2 mins

In 2017, the UK’s Financial Conduct Authority (FCA) recorded an approximate 75% increase in the number of investigations for potential market misconduct, compared with the previous year. What’s the reason behind the rise in numbers? Mark Steward, Director of Enforcement and Market Oversight at the FCA, credits the introduction of the Market Abuse Regime (MAR) in 2016 as one of the key factors.

Why does the industry need MAR?

Due to the scale and damage of recent high-profile scandals, such as LIBOR rigging and the manipulation of FX benchmarks, the financial industry is keen to restore client confidence. The FCA has worked closely with the industry in implementing new rules that aim to increase transparency, such as those introduced by MAR and the new Markets in Financial Instruments Directive II (MiFID II), which went live on 3 January 2018.

Most notably, this legislation extends the scope of the reporting regime for firms in terms of markets, platforms and conduct. The direct result of this, although still in its early days, has meant more data being reported to the FCA in the form of Suspicious Transaction and Order Reports (STORs). According to the FCA’s last annual report, the initial response “has been positive” with 1,898 STORs received in the last six months of 2016, compared with 1,110 STRs (the reporting format prior to MAR) in H1 2016.

Storage and retrieval issues

One of the key challenges MAR has thrown up for firms is that much of their data is currently recorded and stored separately in silos. Not only is the data often separated by business function or asset class, but it may also be stored by communication channel, for example by email, trading turret or chatroom/instant messenger content – and whether a trade was conducted electronically or by voice.

The problem with this siloed approach is the additional time and effort needed to access the required data and aggregate it into a usable format. By taking a more holistic approach to data capture and storage across the whole organisation, firms can go a step further and start combining datasets from across the business to help provide additional insights into trading activity, investment opportunities or operational efficiencies.

The way forward?

At Telstra, we believe the key to successful compliance when it comes to MAR and similar regulations is to be proactive. So, instead of only focusing on trying to catch misconduct months or even years after it has taken place, technology now enables firms to identify – and stop – unwanted behaviour in near real-time.
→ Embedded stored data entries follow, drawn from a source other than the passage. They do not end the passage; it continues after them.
-- ==== Sys2Proof/WellFormed.lean ====
section
/-! DEFINITION. What makes a piece of syntax well-formed: the overlap of an instruction word's fields (spec/30_encoding.md R61) and the length of a program (spec/70_reset_and_hazards.md R201). `Instr` needs no check: its operand types hold exactly the operands the formats of R62 admit. -/

namespace Sys2Proof

/-- R61, first overlap: `kk = y ++ n`. -/
def Fields.kkAgrees (f : Fields) : Bool := f.kk == f.y ++ f.n

/-- R61, second overlap: `nnn = x ++ y ++ n = x ++ kk`. -/
def Fields.nnnAgrees (f : Fields) : Bool := f.nnn == f.x ++ f.kk

/-- Six fields are well-formed when they can have been cut from one word (R61). -/
def Fields.wellFormed (f : Fields) : Bool := f.kkAgrees && f.nnnAgrees

/-- What `reset_load` answers instead of a machine (R181, R201). -/
inductive LoadError where
  /-- The program has no byte. -/
  | emptyProgram
  /-- The program has more than `PROG_MAX` bytes (D18). -/
  | programTooLarge
  deriving DecidableEq, Repr

/-- R201: why `reset_load` rejects a program, if it does. No other validation is done. -/
def loadError? (program : List Byte) : Option LoadError :=
  if program.length = 0 then some .emptyProgram
  else if program.length > Config.progMax then some .programTooLarge
  else none

/-- A program that `reset_load` accepts: 1 to 3584 bytes (R201, R205). -/
def programWellFormed (program : List Byte) : Bool := (loadError? program).isNone

end Sys2Proof
end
For example, ‘Telstra Trader Voice’, which is powered by enepath, meets the compliance need for a full audit trail of voice recordings. Not only does it support data capture, archiving and playback of recordings, but this data can also be integrated with other systems.It enables traders the same functionality when they are on the go, including all audit and collaboration facilities. Telstra Trader Voice also makes it easier to plan and modify a voice solution for the trading room, freeing up more time to devote to the core business.

Telstra Trader Voice is underpinned by Insightful Technology’s Soteria™ platform, which can capture, store and reconstruct mobile and fixed line phone calls, as well as other business communications, in a normalised data format. In addition, firms get access to a secure cloud-based or on-site storage platform, insightful analytics, and – most importantly – instant case reconstruction, meeting the strict compliance and governance regulations of both MAR and MiFID II.

Reaping benefits

While most firms recognise the benefit of MAR, it is also possible to leverage market surveillance technology to help create additional value at both the business and trading level, through the market insights offered by the captured data. When firms move beyond siloed data sources and adopt a more holistic approach, they are able to derive additional long-term benefits from compliance technology, such as supporting trader productivity and business continuity, across different locations.

By taking a more proactive approach to market surveillance, budgets spent on compliance can work harder for you in a wider business context – as well as protecting your organisation’s brand and reputation in the market.